It is the rule in Texas that the terms of said Art. 5160 are by law incorporated in and become part of all bonds executed by a general contractor and furnished by him in connection with the construction of public works or public buildings for the state, county, school district or municipalities whether or not such article is mentioned, referred to or incorporated in such bond. Aetna Casualty & Surety Co. v. Hawn, 128 Tex. 296, 97 S.W.2d 460; Massachusetts Bonding & Ins. Co. v. City of Grapeland, Tex.Civ.App., 148 S.W.2d 1006, modified in other respects in 139 Tex. 310, 162 S.W.2d 657.

While it can be seen that such statute provides for a bond that shall protect whoever furnishes labor or material for the construction of public buildings, such statute also provides what must be done by the claimants in order to bring themselves under the protection of any such bond. Strict compliance with such requirements is essential to recovery on the bond for the labor or material. Union Indemnity Co. v. Rockwell, Tex.Com.App., 57 S.W.2d 90; Indemnity Ins. Co. of North America v. South Texas Lumber Co., Tex.Com.App., 29 S.W.2d 1009.

We hold that the trial court properly denied recovery by appellants against the appellee Indemnity Insurance Company of North America for the reason that neither complied with the requirements as set out in said Art. 5160. Appellant United Tile Company does not even contend that it complied with the requirements, but maintains that they are entitled to recover under said bond as a common-law obligation *438 for the reason that since the bond was made payable to the Kermit Independent School District and the laborers and materialmen, that it had as much right to sue under said bond as Kermit Independent School District. This is not the law.
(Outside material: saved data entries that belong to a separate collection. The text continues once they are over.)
/-- Where the parts of a range lie. -/
theorem cut_below (n : Nat) : ∀ (va : Nat) (l : List Byte), ∀ e ∈ cutBytes n va l, e.1 < va + l.length := by
  induction n with
  | zero => intro va l e he; simp [cutBytes] at he
  | succ n ih =>
    intro va l e he
    rw [cutBytes] at he
    split at he
    · simp at he
    · rename_i hl
      have : 0 < l.length := by cases l with | nil => simp at hl | cons _ _ => simp
      rcases List.mem_cons.1 he with rfl | h
      · simpa using this
      · have := ih _ _ e h
        simp only [List.length_drop] at this
        omega

/-- A write of context 1 within that extent goes through, whatever the bytes. -/
theorem plain_writeRange (k : Nat) (hk : k ≤ 36) (s : State) (hs : Plain k s) (va : Nat) (l : List Byte) (h : va + l.length ≤ 2 ^ k) :
    ∃ s1, s.writeRange 1 va l = .ok s1 ∧ Plain k s1 := by
  have hc : s.secConds 1 .wr (sectorsOf va l.length) = [] := by
    rw [State.secConds, List.filterMap_eq_nil_iff]
    intro q hq
    rw [sectorsOf] at hq
    split at hq
    · simp at hq
    · obtain ⟨j, hj, rfl⟩ := List.mem_map.1 hq
      rw [List.mem_range] at hj
      rw [(plain_write k hk s hs _ (by omega)).1]
  rw [State.writeRange, hc]
  exact plain_writeSecs k hk _ (fun e he => by have := cut_below _ _ _ e he; omega) s hs

/-- So does one of a central block. -/
theorem plain_blockPut (k : Nat) (hk : k ≤ 36) (s : State) (hs : Plain k s) (va : Nat) (l : List Byte) (h : va + l.length ≤ 2 ^ k) :
    ∃ s1, s.blockPut 1 0 va l = .made s1 ∧ Plain k s1 := by
  obtain ⟨s1, h1, p⟩ := plain_writeRange k hk s hs va l h
  have hl : s.linesHeld 1 (sectorsOf va l.length) = false := by rw [State.linesHeld, hs.2.2]; rfl
  exact ⟨s1, by rw [State.blockPut, hl, h1]; rfl, p⟩

/-- A list brought to a length has it. -/
theorem length_fixLen (n : Nat) (l : List Byte) : (fixLen n l).length = n := by
  simp [fixLen]

/-- The length of a report (25 R481). -/
theorem length_report (s : State) (ctx : Nat) (nonce : List Byte) : (s.report ctx nonce).length = 3885 := by
  rw [State.report, List.length_append, State.reportBody, length_fixLen]
  split
  · rw [length_fixLen]
  · rw [List.length_replicate]

theorem witness_TableCommands_attest :
    (let c : Cmd := { cmdd 0 0 with w5 := 64, w6 := 3885 }
     c.a = 0 ∧ c.w5.toNat % 64 = 0 ∧ 3885 ≤ c.w6.toNat ∧ c.w6.toNat < 2 ^ 32 ∧ c.w7 = 0 ∧ cmdHeadBad c = false) ∧
    ∃ nonce, (scmd q0 []).readRange none 1 0 32 = .bytes nonce ∧
      (scmd q0 []).linesHeld 1 (sectorsOf 64 ((scmd q0 []).report 1 nonce).length) = false ∧
      ∃ s1, (scmd q0 []).writeRange 1 64 ((scmd q0 []).report 1 nonce) = .ok s1 :=
  by
  obtain ⟨s1, h, -⟩ := plain_writeRange 21 (by decide) (scmd q0 []) ⟨rfl, rfl, rfl⟩ 64 ((scmd q0 []).report 1 (natBytes 32 0)) (by rw [length_report]; decide)
  exact ⟨by decide, _, rfl, rfl, s1, h⟩

/-! ### Witnesses: streams, groups and placement -/

/-- An unbacked extent of 2 MiB behind `ext21`. -/
def extu : Entry := { ext21 with kind := .unbacked, present := false, vbase := 2 ^ 21, target := 2 ^ 48 + 2 ^ 21 }

/-- A device for streams: such an extent beside `ext21`, a second queue for the stream's own, slot 0 of core 0 owned. -/
def sstream (x : CQueue) (l : List Byte) : State :=
  let s := ((scmd x l).putCtx 1 { Ctx.zero with table := [(0, ext21), (1, extu)] }).putQueue 1 q0
  { s with cores := [(0, { Core.zero with sems := [(0, { v := 0, owner := 1 })] })] }

/-- A stream descriptor of one rung of 128 by 128, the longest period, the largest window and ring, the most commands. -/
def descBytes : List Byte :=
  natBytes 8 (2 ^ 40) ++ natBytes 4 1 ++ natBytes 1 1 ++ natBytes 1 1 ++ natBytes 2 0 ++ natBytes 8 10 ++ natBytes 8 1000 ++ natBytes 8 0 ++
    natBytes 8 0 ++ natBytes 1 64 ++ natBytes 1 2 ++ natBytes 2 0 ++ natBytes 4 4096 ++ natBytes 8 0 ++ natBytes 4 65536 ++ natBytes 1 32 ++
    natBytes 3 0 ++ natBytes 8 0 ++ natBytes 8 (2 ^ 21) ++ natBytes 2 8 ++ natBytes 2 0 ++ natBytes 4 0 ++ natBytes 8 0 ++ natBytes 4 0 ++
    natBytes 1 0 ++ natBytes 1 0 ++ natBytes 2 1 ++ natBytes 16 0 ++
    (natBytes 16 0 ++ natBytes 2 4096 ++ natBytes 2 0 ++ natBytes 1 4 ++ natBytes 1 0 ++ natBytes 2 16 ++ natBytes 2 16 ++ natBytes 6 0 ++
      natBytes 32 0) ++ natBytes 448 0

theorem witness_StreamAndGroupCommands_open :
    (sstream q0 descBytes).queue (sstream q0 descBytes).fe.curq = some q0 ∧ cmdHeadBad (cmdd 511 0) = false ∧
    streamCmdBad (sstream q0 descBytes) (cmdd 511 0) true = false ∧ streamCmdBad (sstream q0 descBytes) (cmdd 511 0) false = false ∧
    tfind (sstream q0 descBytes).streams 511 = none ∧ (sstream q0 descBytes).linesHeld 1 (sectorsOf 0 640) = false ∧
    ∃ l, (sstream q0 descBytes).readRange none 1 0 640 = .bytes l ∧
      (let d := sdescOf (listRd l)
       d.bad (sstream q0 descBytes) 1 (flagsBad (listRd l)) = false ∧ (sstream q0 descBytes).streamQueueBad 1 d.queue = false ∧
       (∃ e, (sstream q0 descBytes).encoderFor d = some e) ∧ d.fixed = d.fixed) := by
  refine ⟨rfl, by decide, by decide +kernel, by decide +kernel, rfl, by decide +kernel, _, rfl, ?_, ?_, ⟨0, ?_⟩, rfl⟩
  all_goals decide +kernel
It has repeatedly been held that where a bond is given in compliance with Art. 5160 that the furnishers of material and labor must comply with the requirements arising from such statute, even though the bond is broader than required by the statute, and even though it be a common-law obligation. Indemnity Ins. Co. of North America v. South Texas Lumber Co., Tex.Com. App., supra; Fidelity & Deposit Co. v. Big Three Welding Equipment Co., 151 Tex. 278, 249 S.W.2d 183

Appellant Architectural Stone Company maintains that it did comply with the requirements in that it filed a statement of its claim with the County Clerk of Winkler County, Texas, within ninety days after the last delivery of material which it had agreed to furnish the contractor for the construction of the building. The claim filed by appellant Architectural Stone Company does not show to have been properly itemized. As shown above, that part of the claim purporting to itemize the material merely states that an amount of stone was delivered at certain dates and the amounts set opposite each item remained due and unpaid. Nowhere does said claim state the amount of stone delivered, nor is the price per unit of material given. It has been held that such itemization is insufficient. Trinity Universal Ins. Co. v. Woitaske, Tex.Civ.App., 148 S.W.2d 235, (wr. dis. judgment correct); Harden v. McCarthy, Tex.Civ.App., 55 S.W.2d 1099, (wr. dis.). The claim filed by appellant is further defective in that it was not properly verified. The affidavit attached to said claim did not contain the statement "that the prices charged were just and reasonable" or equivalent words. The Supreme Court in Detroit Fidelity & Surety Co. v. State, 124 Tex. 145, 76 S.W.2d 492, has held that such omission was fatal to a recovery against the surety.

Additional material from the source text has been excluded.